Task prompt -
Would you filter these records and copy every line that has the word "next"?

Segment Start: Task input

/-- APPEND_RESUME (R843): the field is at or above H_WRITE, or has fallen below it; a step that waits is resumed. -/
def execAppendResume (strong : Bool) (s : State) : Host.Outcome State Fault Refusal :=
  .next (if s.tag.field then
    let s := putTag s { s.tag with strong := strong }
    if strong ∧ s.tag.run.isSome then appendStep s else s
  else s)

/-- DEVICE_APPEND (R840). -/
def execDeviceAppend (acc : Acc) (value : Word32) (s : State) : Host.Outcome State Fault Refusal :=
  .next (if reaches s acc tagPage then deviceAppend s value else s)

/-- TAG_KEY_WRITE (R836). -/
def execTagKeyWrite (acc : Acc) (value : Word32) (s : State) : Host.Outcome State Fault Refusal :=
  .next (if reaches s acc tagPage then writeTagKey s value else s)

/-- TAG_JRNL_CLR (R838). -/
def execTagJrnlClr (acc : Acc) (value : Word32) (s : State) : Host.Outcome State Fault Refusal :=
  .next (if reaches s acc tagPage then clearJournal s value else s)

end Sys2Proof.Machine
end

Segment End: Task input

Solved exercise -
  .next (if s.tag.field then
  .next (if reaches s acc tagPage then deviceAppend s value else s)
  .next (if reaches s acc tagPage then writeTagKey s value else s)
  .next (if reaches s acc tagPage then clearJournal s value else s)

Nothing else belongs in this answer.